[Supplied information — start]

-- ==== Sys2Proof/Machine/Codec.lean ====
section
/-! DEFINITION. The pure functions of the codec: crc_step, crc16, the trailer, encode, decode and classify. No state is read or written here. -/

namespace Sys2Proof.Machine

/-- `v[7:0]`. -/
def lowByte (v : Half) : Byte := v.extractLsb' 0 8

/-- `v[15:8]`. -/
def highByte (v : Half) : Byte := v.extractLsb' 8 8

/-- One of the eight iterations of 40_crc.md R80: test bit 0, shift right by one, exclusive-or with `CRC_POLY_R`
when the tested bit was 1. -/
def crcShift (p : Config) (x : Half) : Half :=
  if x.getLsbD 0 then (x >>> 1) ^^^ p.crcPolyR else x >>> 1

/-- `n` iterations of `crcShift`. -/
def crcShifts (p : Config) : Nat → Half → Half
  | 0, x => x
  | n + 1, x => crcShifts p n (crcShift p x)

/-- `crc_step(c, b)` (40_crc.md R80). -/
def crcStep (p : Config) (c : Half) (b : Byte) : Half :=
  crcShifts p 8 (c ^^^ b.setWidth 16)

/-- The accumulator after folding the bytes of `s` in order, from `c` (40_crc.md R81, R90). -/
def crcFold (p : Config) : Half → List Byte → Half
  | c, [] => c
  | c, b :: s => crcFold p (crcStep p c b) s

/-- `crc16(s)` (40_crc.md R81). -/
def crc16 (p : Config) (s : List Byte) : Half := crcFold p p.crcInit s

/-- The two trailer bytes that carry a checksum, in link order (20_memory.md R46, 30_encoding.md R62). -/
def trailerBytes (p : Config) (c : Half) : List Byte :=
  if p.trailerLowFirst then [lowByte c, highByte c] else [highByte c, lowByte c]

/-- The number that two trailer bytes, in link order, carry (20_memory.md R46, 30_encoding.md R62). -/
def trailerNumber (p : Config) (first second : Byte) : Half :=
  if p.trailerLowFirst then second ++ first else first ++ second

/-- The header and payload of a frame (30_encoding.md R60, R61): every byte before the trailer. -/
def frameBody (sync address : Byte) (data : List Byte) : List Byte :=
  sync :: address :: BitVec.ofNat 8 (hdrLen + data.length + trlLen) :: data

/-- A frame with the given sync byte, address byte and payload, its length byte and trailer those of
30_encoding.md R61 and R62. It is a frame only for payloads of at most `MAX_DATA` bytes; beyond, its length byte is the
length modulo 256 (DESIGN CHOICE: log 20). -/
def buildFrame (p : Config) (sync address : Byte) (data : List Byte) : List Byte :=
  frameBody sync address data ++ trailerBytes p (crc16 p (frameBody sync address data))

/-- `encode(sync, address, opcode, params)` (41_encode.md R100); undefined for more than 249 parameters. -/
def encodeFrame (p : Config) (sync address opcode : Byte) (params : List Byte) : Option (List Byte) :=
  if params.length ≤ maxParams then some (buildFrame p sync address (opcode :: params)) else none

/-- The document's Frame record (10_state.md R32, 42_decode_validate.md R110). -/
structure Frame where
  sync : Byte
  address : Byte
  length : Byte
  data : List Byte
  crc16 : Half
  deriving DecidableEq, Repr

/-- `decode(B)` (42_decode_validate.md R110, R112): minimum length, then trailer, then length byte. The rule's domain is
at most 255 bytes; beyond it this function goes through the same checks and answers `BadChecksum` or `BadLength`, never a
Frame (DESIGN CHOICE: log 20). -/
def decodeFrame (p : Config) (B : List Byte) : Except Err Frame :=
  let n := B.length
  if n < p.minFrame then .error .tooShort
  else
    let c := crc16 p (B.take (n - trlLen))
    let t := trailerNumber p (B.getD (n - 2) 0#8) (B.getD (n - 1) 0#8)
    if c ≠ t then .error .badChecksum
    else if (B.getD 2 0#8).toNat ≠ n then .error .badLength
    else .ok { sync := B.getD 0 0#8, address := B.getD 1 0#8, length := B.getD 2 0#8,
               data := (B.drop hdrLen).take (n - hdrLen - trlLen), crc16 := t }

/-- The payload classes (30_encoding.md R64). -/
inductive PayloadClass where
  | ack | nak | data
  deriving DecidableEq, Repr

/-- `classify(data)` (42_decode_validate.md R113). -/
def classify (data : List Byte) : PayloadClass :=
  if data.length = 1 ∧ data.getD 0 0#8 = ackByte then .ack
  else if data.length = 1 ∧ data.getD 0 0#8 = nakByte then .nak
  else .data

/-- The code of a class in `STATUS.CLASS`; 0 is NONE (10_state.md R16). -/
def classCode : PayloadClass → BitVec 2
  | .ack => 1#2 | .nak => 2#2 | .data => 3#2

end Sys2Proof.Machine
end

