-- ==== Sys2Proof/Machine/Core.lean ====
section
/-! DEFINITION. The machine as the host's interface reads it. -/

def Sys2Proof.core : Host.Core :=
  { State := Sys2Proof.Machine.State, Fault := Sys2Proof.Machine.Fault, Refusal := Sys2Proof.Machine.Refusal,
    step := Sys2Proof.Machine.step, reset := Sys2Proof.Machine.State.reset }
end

[Supplied information — finish]

* Problem
Would you please write out, exactly and with no other lines, the stretch of the listing above from the line containing "def crcFold (p" through the line containing "def crc16 (p"?

* Result below
def crcFold (p : Config) : Half → List Byte → Half
  | c, [] => c
  | c, b :: s => crcFold p (crcStep p c b) s

/-- `crc16(s)` (40_crc.md R81). -/
def crc16 (p : Config) (s : List Byte) : Half := crcFold p p.crcInit s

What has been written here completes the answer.